Well, Krishnan, if you read here much, you will know that I am a huge fan of getting custom fit, so the answer to your question is a resounding "yes" – get fitted and know your specs. With the investment we make in our golf clubs, having them fitted to you is just a form of insurance that your investment will give you the return you are after. That said, we have seen a definite trend to longer and more upright clubs over the past twenty years or so, but many will tell you that it's a result of what comes out of the clubfitting community and effort, not the increase in size of the average golfer, though that might also be a factor.

Custom fit clubs have been around for many years. When I was a kid in the 60s, the Kenneth Smith brand defined that process. Wonder what happened to that company? Then Ping came out in the late 70s or early 80s with their static fitting guides, which were mostly built around the golfer’s static measurements, primarily wrist-to-floor. By the late 80s, the idea of “dynamic fitting” was catching steam, with companies like Henry Griffitts, Slazenger and a few others producing elaborate fitting systems that examined not just specifications for length and lie, but also shaft and flex.

The fitting side of the industry today is generally divided between the major brand-specific individual fitting carts and demo days, and the community of independent clubfitters who conduct a detailed fitting and then build your clubs from a variety of components right there in their shops. Whichever route you take, however, my experience is that many . . . if not most . . . of them will come up with a “long and upright” prescription for you.

My question is this: Is this trend to long and upright due to the increase in the average size of the golfer? Or to the fact that most average players have a distinct over-the-top move and a steeper downward swing path than is desirable? Or that the fitting process might have a built-in bias? Probably it’s a function of all three.

There is no question that we’re getting bigger and stronger with each generation. You can see it in all sports, on the PGA Tour and everywhere you look. In the 1960s, a “big” guy was over 6 feet tall and 185 pounds. In football, those guys were linemen then; now they are defensive backs. The great golfers of that era – from Hogan/Nelson to Palmer/Nicklaus/Watson, were 6’ or under. Now look at the average size of the PGA Tour player, and the “little guys” are almost non-existent. Most of today’s tour professionals are at least 5’11” and many are over 6’2-3”. Obviously the clubs have had to get a little longer and more upright to accommodate this shift in physiology.

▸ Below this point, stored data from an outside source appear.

-- ==== Sys2Proof/Machine/Bus.lean ====
section
/-! DEFINITION. A write access on the register bus (R29, R30, R161): the 32-bit words of the access, the register pages with what a stored value
starts beside its storage, the MSI-X table, the table windows and the boot window. -/

namespace Sys2Proof.Machine

/-! ### What a stored value starts -/

/-- An Ethernet ring's ENABLE has been written: at 0 to 1 its geometry is taken and its indexes become 0; at 1 to 0 the
stored ENTRIES bounds TAIL again (R84, R87, R393). -/
def Dev.ethRingWritten (d : Dev) (p r : Nat) : Dev :=
  let on := d.flag F.ETH_P_R_CFG_ENABLE p r
  let was := (d.ethRing p r).on
  let put (d : Dev) (g : EthRing) : Dev := { d with eth := setAt d.eth p (fun e => { e with rings := setAt e.rings r (fun _ => g) }) }
  if on && !was then
    ((put d { on := true, base := d.get F.ETH_P_R_BASE p r * 4096, n := d.get F.ETH_P_R_CFG_ENTRIES p r }).set F.ETH_P_R_TAIL 0 p r).set
      F.ETH_P_R_HEAD 0 p r
  else if was && !on then (put d { d.ethRing p r with on := false }).clampField F.ETH_P_R_TAIL 0 (d.get F.ETH_P_R_CFG_ENTRIES p r - 1) p r
  else d

/-- A change of an image ring's base or size sets its pointers to 0 (R337). -/
def Dev.ispRingWritten (d before : Dev) (k : Nat) : Dev :=
  let d :=
    if d.get F.ISP_K_SBASE k ≠ before.get F.ISP_K_SBASE k || d.get F.ISP_K_SSIZE k ≠ before.get F.ISP_K_SSIZE k then
      (d.set F.ISP_K_SWR 0 k).set F.ISP_K_SRD 0 k
    else d
  (List.range 3).foldl (fun (d : Dev) j =>
    if d.get F.ISP_K_S_BASE k j ≠ before.get F.ISP_K_S_BASE k j || d.get F.ISP_K_S_SIZE k j ≠ before.get F.ISP_K_S_SIZE k j then
      (d.set F.ISP_K_S_WR 0 k j).set F.ISP_K_S_RD 0 k j
    else d) d

/-- What follows when the word at an address has taken new values: `before` is the device before the write. -/
def Dev.afterWrite (d before : Dev) (a w : Nat) : Dev :=
  if a = 0x3040 || a = 0x50008 then
    if d.fltOut ≠ before.fltOut || d.gateOpen ≠ before.gateOpen then Dev.settle before d else d
  else if a = 0x64 then
    if d.get F.SYS_WDOG_PERIOD_MS ≠ before.get F.SYS_WDOG_PERIOD_MS then d.modPwr (fun p => { p with wdogAt := d.now }) else d
  else if a = 0x5040 then
    if w.testBit 31 then (d.set F.NVM_ERR_CE 0).set F.NVM_ERR_UE 0 else d
  else if 0x20060 ≤ a && a < 0x20080 then
    let b := (a - 0x20060) / 4
    if d.get F.CIS_BAR_DIST b ≠ before.get F.CIS_BAR_DIST b then d.barDistWritten else d
  else if a = 0xD00A0 then (if d.get F.TB_PPS_MODE = 0 then d.ppsLow else d)
  else if a = 0x60078 then d.strainSwitch
  else if a = 0x60840 || a = 0x60844 then d.passDrive
  else if a = 0x60800 then d.emuSwitch 0
  else if a = 0x60820 then d.emuSwitch 1
  else if 0xA0100 ≤ a && a < 0xA0900 then
    let k := (a - 0xA0100) / 0x100
    let d := d.ispRingWritten before k
    if d.flag F.ISP_K_CFG_EN k && !before.flag F.ISP_K_CFG_EN k then d.leaveSleep else d
  else if 0xB0084 ≤ a && a < 0xB0090 then
    if d.get F.VIN_RING_BASE ≠ before.get F.VIN_RING_BASE || d.get F.VIN_RING_SIZE ≠ before.get F.VIN_RING_SIZE then
      (d.set F.VIN_RING_WR 0).set F.VIN_RING_RD 0
    else d
  else if 0xE0100 ≤ a && a < 0xE0300 && 0x40 ≤ a % 0x100 && a % 0x20 = 8 then
    d.ethRingWritten ((a - 0xE0100) / 0x100) ((a % 0x100 - 0x40) / 0x20)
  else d

/-! ### The destinations of a word -/

/-- Does a write of a word have something that follows it: a field takes it, or it is NVM_ERR, whose CLEAR has no row of its own. -/
def Dev.wordTaken (d : Dev) (rq : Requester) (a w : Nat) : Bool := (fieldsAt a).any (d.takes rq w) || a = 0x5040

/-- A whole aligned word is written to a register page or to an address outside the pages (R7, R30, R42, R58). -/
def State.plainWrite (s : State) (rq : Requester) (cmd : Instr) (addr w : Nat) : State :=
  s.gate rq cmd addr w [] (fun s =>
    let before := s.dev
    let t := s.write rq addr w
    if inPages addr && before.pageOpen addr && before.wordTaken rq (canonAddr rq addr) w then t.onDev (fun d => d.afterWrite before (canonAddr rq addr) w) else t)

/-- The bytes of a word that the enables name take a new value. -/
def mergeBytes (old new be : Nat) : Nat :=
  ofBytesLE ((List.range 4).map (fun k => if be.testBit k then bits new (8 * k) 8 else bits old (8 * k) 8))

/-- A write to the MSI-X table, to which R30 does not apply: each entry is the address, the data and the mask bit; clearing the mask sends a pending
message (R81). -/
def Dev.writeMsix (d : Dev) (a w be : Nat) : Dev :=
  let v := (a - 0x2000000) / 16
  let e := d.pwr.msix.getD v {}
  let put (e : Msix) : Dev := d.modPwr (fun p => { p with msix := setAt p.msix v (fun _ => e) })
  match a % 16 / 4 with
  | 0 => put { e with addrLo := mergeBytes e.addrLo w be / 4 * 4 }
  | 1 => put { e with addrHi := mergeBytes e.addrHi w be }
  | 2 => put { e with data := mergeBytes e.data w be }
  | _ =>
    let m := bit (mergeBytes (b2n e.masked) w be) 0
    let d := put { e with masked := m }
    if e.masked && !m then d.msixSend v else d

/-- A write to the boot window, open while no slot is valid (R441). -/
def Dev.writeBoot (d : Dev) (k w : Nat) : Dev :=
  if d.get F.SYS_STAT_PHASE = 3 then
    d.modPwr (fun p => { p with bootWin := if w = 0 then p.bootWin.drop k else (p.bootWin.drop k).put k w })
  else d

/-- Is an address in the MSI-X structures of BAR0. -/
def inMsix (a : Nat) : Bool := 0x2000000 ≤ a && a < 0x2001008

/-- One 32-bit word of an access: address, byte enables and data (R30, R161). An address beyond the region's size is none of the part's (R29). -/
def State.busWord (s : State) (rq : Requester) (region : Region) (a be w : Nat) : State :=
  if region.size ≤ a then s
  else match region with
  | .bar0 =>
    if inMsix a then
      s.onDev (fun d => if d.pwr.st = .on && a < 0x2000400 then d.writeMsix (a / 4 * 4) w be else d)
    else if a % 4 ≠ 0 || be ≠ 15 then s.onDev Dev.badAcc
    else s.plainWrite rq (.registerWrite { rq, region, addr := a, be := 15, wide := false, data := BitVec.ofNat 64 w }) a w
  | .bar2 =>
    if a % 4 ≠ 0 || be ≠ 15 then s.onDev Dev.badAcc
    else if 0xF000000 ≤ a && a < 0xF100100 then s.onDev (fun d => d.writeBoot ((a - 0xF000000) / 4) w)
    else s.onDev (fun d => if d.pwr.st = .on then d.writeBar2 a w else d)

/-- REGISTER_WRITE (R7, R30): a 64-bit access is two 32-bit accesses, the lower address first. DESIGN CHOICE: a 64-bit write that is not aligned to 8 bytes is
discarded whole and counted once; R30 gives only the aligned form. -/
def execRegisterWrite (a : BusAccess) (s : State) : Host.Outcome State Fault Refusal :=
  let be := a.be.toNat
  let w := a.data.toNat
  if a.wide then
    if a.addr % 8 ≠ 0 then .next (s.onDev Dev.badAcc)
    else .next ((s.busWord a.rq a.region a.addr (be % 16) (w % 4294967296)).busWord a.rq a.region (a.addr + 4) (be / 16) (w / 4294967296))
  else .next (s.busWord a.rq a.region a.addr (be % 16) (w % 4294967296))

end Sys2Proof.Machine
end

But there is also no question that the typical golfer’s swing is not anywhere close to the tour professional’s move through impact. Because we lack their practiced and solid fundamentals, most recreational golfers are more right-hand dominant, which results in an over-the-top move of the clubhead at the ball, which produces a more downward angle of approach to the ball. A dynamic fitting will indicate a “long and upright” solution nearly every time. And for many golfers it will produce an immediate improvement in their ball flight. But beware. If you fit the fault, you might effectively prevent the cure. So, if you are intent on improving your swing mechanics, be wary of getting fit to something other than what you want.

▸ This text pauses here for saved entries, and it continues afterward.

/-- R111, R114 and R178: START, the line of START_AT, a free segment and a chain's claim each start an ARMED context at its press line: it is RUNNING there, an empty one is DONE at once, and one that a 17th segment would need waits; a
START_AT job whose line lies within the look-ahead starts as for START, late. A claim waits for an OPEN successor, and is broken by one that cannot follow. In another state START answers BAD_STATE. Where it rests on a choice of the model: log entries 48 and 51. -/
def Obligations.JobRuns : Prop :=
  (∀ (rq : Requester) (s : State) (i : Nat) (b : Dev), s.Ready rq 0 → s.dev.pwr.running = true → i = s.dev.get F.SLU_JOB_IDX → b = s.dev.set F.SLU_JOB_RESULT_DONE 0 →
    let res (d : Dev) (code : Nat) : Dev := ((d.set F.SLU_JOB_RESULT_DONE 1).set F.SLU_JOB_RESULT_CODE code).set F.SLU_JOB_RESULT_TAG ((d.job i).gen * 512 + i)
    ((s.dev.job i).st = .armed → (s.dev.job i).ctx.startAt = false → (s.dev.job i).claimed = false → ∀ e : Dev, e = b.leaveSleep.readBook i →
      Completes (.jobStart rq) s (fun d => d = res (e.startJob i (e.startLine (e.job i).ctx) false) 0 ∧ e.Started d i (e.startLine (e.job i).ctx) false)) ∧
    ((s.dev.job i).st ≠ .armed ∨ (s.dev.job i).ctx.startAt = true ∨ (s.dev.job i).claimed = true → Gives (.jobStart rq) s (res b 1))) ∧
  (∀ (i : JobIdx) (s : State) (j : Job), j = s.dev.job i.val →
    (s.dev.pwr.st = .on → s.dev.pwr.running = true → j.st = .armed → j.ctx.startAt = true → j.waiting = false → s.dev.startDue j.ctx ≤ s.dev.horizon →
      (s.dev.horizon < s.dev.lineNear j.ctx.startLine →
        Completes (.jobStartAt i) s (fun d => d = s.dev.startJob i.val (s.dev.lineNear j.ctx.startLine).toNat false ∧
          s.dev.Started d i.val (s.dev.lineNear j.ctx.startLine).toNat false)) ∧
      (s.dev.lineNear j.ctx.startLine ≤ s.dev.horizon →
        Completes (.jobStartAt i) s (fun d => d = s.dev.startJob i.val (s.dev.startLine j.ctx) true ∧ s.dev.Started d i.val (s.dev.startLine j.ctx) true))) ∧
    (s.dev.pwr.running = false ∨ j.st ≠ .armed ∨ j.ctx.startAt = false ∨ j.waiting = true ∨ s.dev.horizon < s.dev.startDue j.ctx → Gives (.jobStartAt i) s s.dev)) ∧
  (∀ (i : JobIdx) (s : State) (line n : Nat), s.dev.pwr.st = .on → s.dev.pwr.running = true → n = (s.dev.job i.val).ctx.nextTag % 512 →
    (s.dev.claimDue i.val = true → (s.dev.job i.val).claimWait = false → (s.dev.job i.val).endLine = some line →
      ((s.dev.job n).gen = (s.dev.job i.val).ctx.nextTag / 512 → (s.dev.job n).st = .armed → (s.dev.job n).ctx.empty = false →
        (s.dev.segmentWaits line (if (s.dev.job n).ctx.lpi1200 then 1 else 2) = false →
          Completes (.chainClaim i) s (fun d => (d.job i.val).succ = some n ∧
            (d.job n).core = { (s.dev.job n).core with
              st := .running, p0 := line, startLate := false, claimed := true, waiting := false, prints0 := none, bars := (d.job n).bars, strip := (d.job n).strip })) ∧
        (s.dev.segmentWaits line (if (s.dev.job n).ctx.lpi1200 then 1 else 2) = true →
          Gives (.chainClaim i) s (s.dev.modJob i.val (fun j => { j with claimWait := true })))) ∧
      ((s.dev.job n).gen = (s.dev.job i.val).ctx.nextTag / 512 → (s.dev.job n).st = .armed → (s.dev.job n).ctx.empty = true → (s.dev.job n).ctx.chain = false →
        Completes (.chainClaim i) s (fun d => (d.job i.val).succ = some n ∧
          (d.job n).core = { (s.dev.job n).core with st := .done, p0 := line, claimed := true, waiting := false })) ∧
      ((s.dev.job n).gen = (s.dev.job i.val).ctx.nextTag / 512 → (s.dev.job n).st = .opened →
        Gives (.chainClaim i) s (s.dev.modJob i.val (fun j => { j with claimWait := true }))) ∧
      ((s.dev.job n).gen ≠ (s.dev.job i.val).ctx.nextTag / 512 ∨ ((s.dev.job n).st ≠ .armed ∧ (s.dev.job n).st ≠ .opened) →
        Completes (.chainClaim i) s (fun d => (d.job i.val).core = { (s.dev.job i.val).core with broken := true, claimWait := false } ∧
          ∀ k, k ≠ i.val → (d.job k).core = (s.dev.job k).core))) ∧
    (s.dev.claimDue i.val = false ∨ (s.dev.job i.val).claimWait = true → Gives (.chainClaim i) s s.dev)) ∧
  (∀ (i : JobIdx) (s : State), s.dev.pwr.running = false → Gives (.chainClaim i) s s.dev ∧ Gives .segmentEnd s s.dev) ∧
  (∀ s : State, s.dev.pwr.st = .on → s.dev.pwr.running = true → (∀ e ∈ s.dev.jobs, e.2.claimWait = false) →
    ((∀ e ∈ s.dev.jobs, e.2.st = .armed → e.2.waiting = false) → Gives .segmentEnd s s.dev) ∧
    (∀ (i : Nat) (j : Job) (l r : List (Nat × Job)), s.dev.jobs = l ++ (i, j) :: r → (∀ e ∈ l ++ r, e.1 ≠ i ∧ (e.2.st = .armed → e.2.waiting = false)) →
      j.st = .armed → j.waiting = true →
      (j.ctx.startAt = true → s.dev.horizon ≤ s.dev.startDue j.ctx → j.startLate = false →
        Completes .segmentEnd s (fun d => s.dev.Started d i (s.dev.lineNear j.ctx.startLine).toNat false)) ∧
      (j.ctx.startAt = false ∨ s.dev.startDue j.ctx < s.dev.horizon ∨ j.startLate = true →
        Completes .segmentEnd s (fun d => s.dev.Started d i (s.dev.startLine j.ctx) (j.startLate || j.ctx.startAt)))))

/-- R111 and R113: FINISH ends a RUNNING job with the print whose lines its claim bar has read last; ABORT of a RUNNING job makes it ABORTED, ends its descriptors and cuts each bar at its first line that is not in the spouts; it is DONE, with the prints
counted, when every bar has fired or dropped the last line of the last print; an aborted job's event comes when every bar has fired or dropped what was in its spouts. Before that nothing happens. In another state FINISH answers BAD_STATE. Where it rests on a choice of
the model: log entries 57 and 67. Where it rests on a choice of the model: log entries 57 and 67. -/
def Obligations.JobEnds : Prop :=
  (∀ (rq : Requester) (s : State) (i k m : Nat) (j : Job), s.Ready rq 0 → s.dev.pwr.running = true → i = s.dev.get F.SLU_JOB_IDX → j = s.dev.job i →
    (j.st = .running → k = ((j.bar j.ctx.claimBar).seen - 1) / max 1 j.ctx.period + 1 →
      (j.prints0 = some m ∨ (j.prints0 = none ∧ j.ctx.forever = true ∧ m = k) ∨ (j.prints0 = none ∧ j.ctx.forever = false ∧ m = j.ctx.printCount)) →
      Completes (.jobFinish rq) s (fun d => (d.job i).core = { j.core with prints0 := some (min k m) } ∧ (∀ n, n ≠ i → (d.job n).core = (s.dev.job n).core) ∧
        d.get F.SLU_JOB_RESULT_DONE = 1 ∧ d.get F.SLU_JOB_RESULT_CODE = 0)) ∧
    (j.st ≠ .running → Gives (.jobFinish rq) s ((((s.dev.set F.SLU_JOB_RESULT_DONE 0).set F.SLU_JOB_RESULT_DONE 1).set F.SLU_JOB_RESULT_CODE 1).set
      F.SLU_JOB_RESULT_TAG (j.gen * 512 + i))) ∧
    (j.st = .running → j.bars.length = 8 →
      Completes (.jobAbort rq) s (fun d => (d.job i).core = { j.core with
          st := .aborted, claimWait := false, bars := j.bars.zipIdx.map (fun e => if e.2 ∈ j.ctx.bars then { e.1 with cutAt := some (s.dev.cutLine i e.2) } else e.1) } ∧
        d.descs = s.dev.descs.map (fun x => if x.opcode = 1 ∧ x.tag = s.dev.jobTag i then { x with status := 8, phase := .ended, got := [] } else x) ∧
        d.get F.SLU_JOB_RESULT_DONE = 1 ∧ d.get F.SLU_JOB_RESULT_CODE = 0))) ∧
  (∀ (i : JobIdx) (s : State) (j : Job), j = s.dev.job i.val →
    (∀ n : Nat, j.st = .running → j.length = some n → (∀ b ∈ j.ctx.bars, n ≤ (j.bar b).rel + j.ctx.gapLines) →
      Completes (.jobDone i) s (fun d => (d.job i.val).st = .done ∧ (d.job i.val).prints = min 4294967295 (n / max 1 j.ctx.period) ∧
        (d.job i.val).ctx = j.ctx ∧ (d.job i.val).bars = j.bars)) ∧
    (j.st ≠ .running ∨ j.length = none ∨ (∃ n, j.length = some n ∧ ∃ b ∈ j.ctx.bars, (j.bar b).rel + j.ctx.gapLines < n) → Gives (.jobDone i) s s.dev) ∧
    ((j.st = .aborted ∨ j.st = .draining) → (∃ b ∈ j.ctx.bars, (j.bar b).cutAt ≠ none) →
      (∀ b ∈ j.ctx.bars, ∀ c, (j.bar b).cutAt = some c → c ≤ j.p0 + (j.bar b).rel) →
      Completes (.jobAbortDone i) s (fun d => (d.job i.val).core = { j.core with bars := j.bars.map (fun x => { x with cutAt := none }) } ∧
        (∀ k, k ≠ i.val → d.job k = s.dev.job k))) ∧
    ((j.st ≠ .aborted ∧ j.st ≠ .draining) ∨ (∀ b ∈ j.ctx.bars, (j.bar b).cutAt = none) ∨
        (∃ b ∈ j.ctx.bars, ∃ c, (j.bar b).cutAt = some c ∧ j.p0 + (j.bar b).rel < c) → Gives (.jobAbortDone i) s s.dev))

And I’ll finish this diatribe with what I believe is a built-in bias to the dynamic fitting process. The fitting process requires impact tape on the bottom of the golf club, and we’re told that we need to make sure that we make a mark on that tape to give the fitter a reading for lie angle. My belief is that subconsciously, we make a slightly more descending downward angle at the ball to ensure that we do just that. I have no proof of this theory at all, but just believe it to be so.

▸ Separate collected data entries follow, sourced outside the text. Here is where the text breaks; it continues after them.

-- ==== Sys2Proof/Laws/Registers.lean ====
section
/-! SUPPORT. The register file: a value stored in a field is read back cut to the field's width, and every field at another key keeps its value. -/

namespace Sys2Proof.Machine

theorem RegFile.find_drop_self (k : Nat) (r : RegFile) : (r.drop k).find k = none := by
  induction r with
  | nil => rfl
  | cons e r ih =>
    obtain ⟨k', v⟩ := e
    by_cases h : k' = k
    · simpa [RegFile.drop, h] using ih
    · simp only [RegFile.drop, List.filter_cons]
      simpa [h, RegFile.find, RegFile.drop] using ih

theorem RegFile.find_drop_ne {k k' : Nat} (h : k' ≠ k) (r : RegFile) : (r.drop k).find k' = r.find k' := by
  induction r with
  | nil => rfl
  | cons e r ih =>
    obtain ⟨a, v⟩ := e
    by_cases ha : a = k
    · subst ha
      have : ¬ a = k' := fun e => h e.symm
      simpa [RegFile.drop, RegFile.find, this] using ih
    · by_cases hb : a = k'
      · subst hb; simp [RegFile.drop, RegFile.find, ha]
      · simpa [RegFile.drop, RegFile.find, ha, hb] using ih

theorem RegFile.find_put_self (k v : Nat) (r : RegFile) (h : r.find k = none) : (RegFile.put k v r).find k = some v := by
  induction r with
  | nil => simp [RegFile.put, RegFile.find]
  | cons e r ih =>
    obtain ⟨a, x⟩ := e
    by_cases ha : a = k
    · simp [RegFile.find, ha] at h
    · simp only [RegFile.find, ha, if_false] at h
      by_cases hl : k < a
      · simp [RegFile.put, RegFile.find, hl]
      · simp [RegFile.put, RegFile.find, hl, ha, ih h]

theorem RegFile.find_put_ne {k k' : Nat} (h : k' ≠ k) (v : Nat) (r : RegFile) : (RegFile.put k v r).find k' = r.find k' := by
  have hk : ¬ k = k' := fun e => h e.symm
  induction r with
  | nil => simp [RegFile.put, RegFile.find, hk]
  | cons e r ih =>
    obtain ⟨a, x⟩ := e
    by_cases hl : k < a
    · simp [RegFile.put, RegFile.find, hl, hk]
    · simp [RegFile.put, RegFile.find, hl, ih]

/-- A stored value is read back cut to the field's width. -/
theorem RegFile.get_set_self (r : RegFile) (f : Field) (i j v : Nat) : (r.set f i j v).get f i j = v % 2 ^ f.width := by
  simp only [RegFile.set, RegFile.get]
  split
  · rename_i h; simp [RegFile.find_drop_self, h]
  · simp [RegFile.find_put_self _ _ _ (RegFile.find_drop_self _ _)]

/-- A store changes no field at another key. -/
theorem RegFile.get_set_ne (r : RegFile) (f g : Field) (i j i' j' v : Nat) (h : g.key i' j' ≠ f.key i j) :
    (r.set f i j v).get g i' j' = r.get g i' j' := by
  simp only [RegFile.set, RegFile.get]
  split
  · rw [RegFile.find_drop_ne h]
  · rw [RegFile.find_put_ne h, RegFile.find_drop_ne h]

/-- A field stored is read back cut to its width. -/
@[simp] theorem Dev.get_set_self (d : Dev) (f : Field) (v i j : Nat) : (d.set f v i j).get f i j = v % 2 ^ f.width :=
  RegFile.get_set_self d.regs f i j v

/-- A field at another key keeps its value. -/
theorem Dev.get_set_ne (d : Dev) (f g : Field) (v i j i' j' : Nat) (h : g.key i' j' ≠ f.key i j) :
    (d.set f v i j).get g i' j' = d.get g i' j' :=
  RegFile.get_set_ne d.regs f g i j i' j' v h

/-- A count is raised and stops at the field's largest value. -/
theorem Dev.get_bump_self (d : Dev) (f : Field) (i j n : Nat) :
    (d.bump f i j n).get f i j = sat f.max (d.get f i j + n) % 2 ^ f.width := by
  simp [Dev.bump]

theorem Dev.get_bump_ne (d : Dev) (f g : Field) (i j n i' j' : Nat) (h : g.key i' j' ≠ f.key i j) :
    (d.bump f i j n).get g i' j' = d.get g i' j' := Dev.get_set_ne _ _ _ _ _ _ _ _ h

end Sys2Proof.Machine
end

I’ll close by noting that clubfittings for amateur golfers almost always produces more “extreme” specifications that those used by tour players of the same build. You don’t find too many irons on the PGA Tour, for example, that are more than ¾” long and 1-2* upright, but 1” long and 2-3* upright is very common based on what we come into contact with at EIDOLON. We always suggest the wedges be half way between that dynamic fitting for irons and “standard” specifications, to promote the lower-hands path that is crucial to good short game play. But that sounds like a follow up to this post.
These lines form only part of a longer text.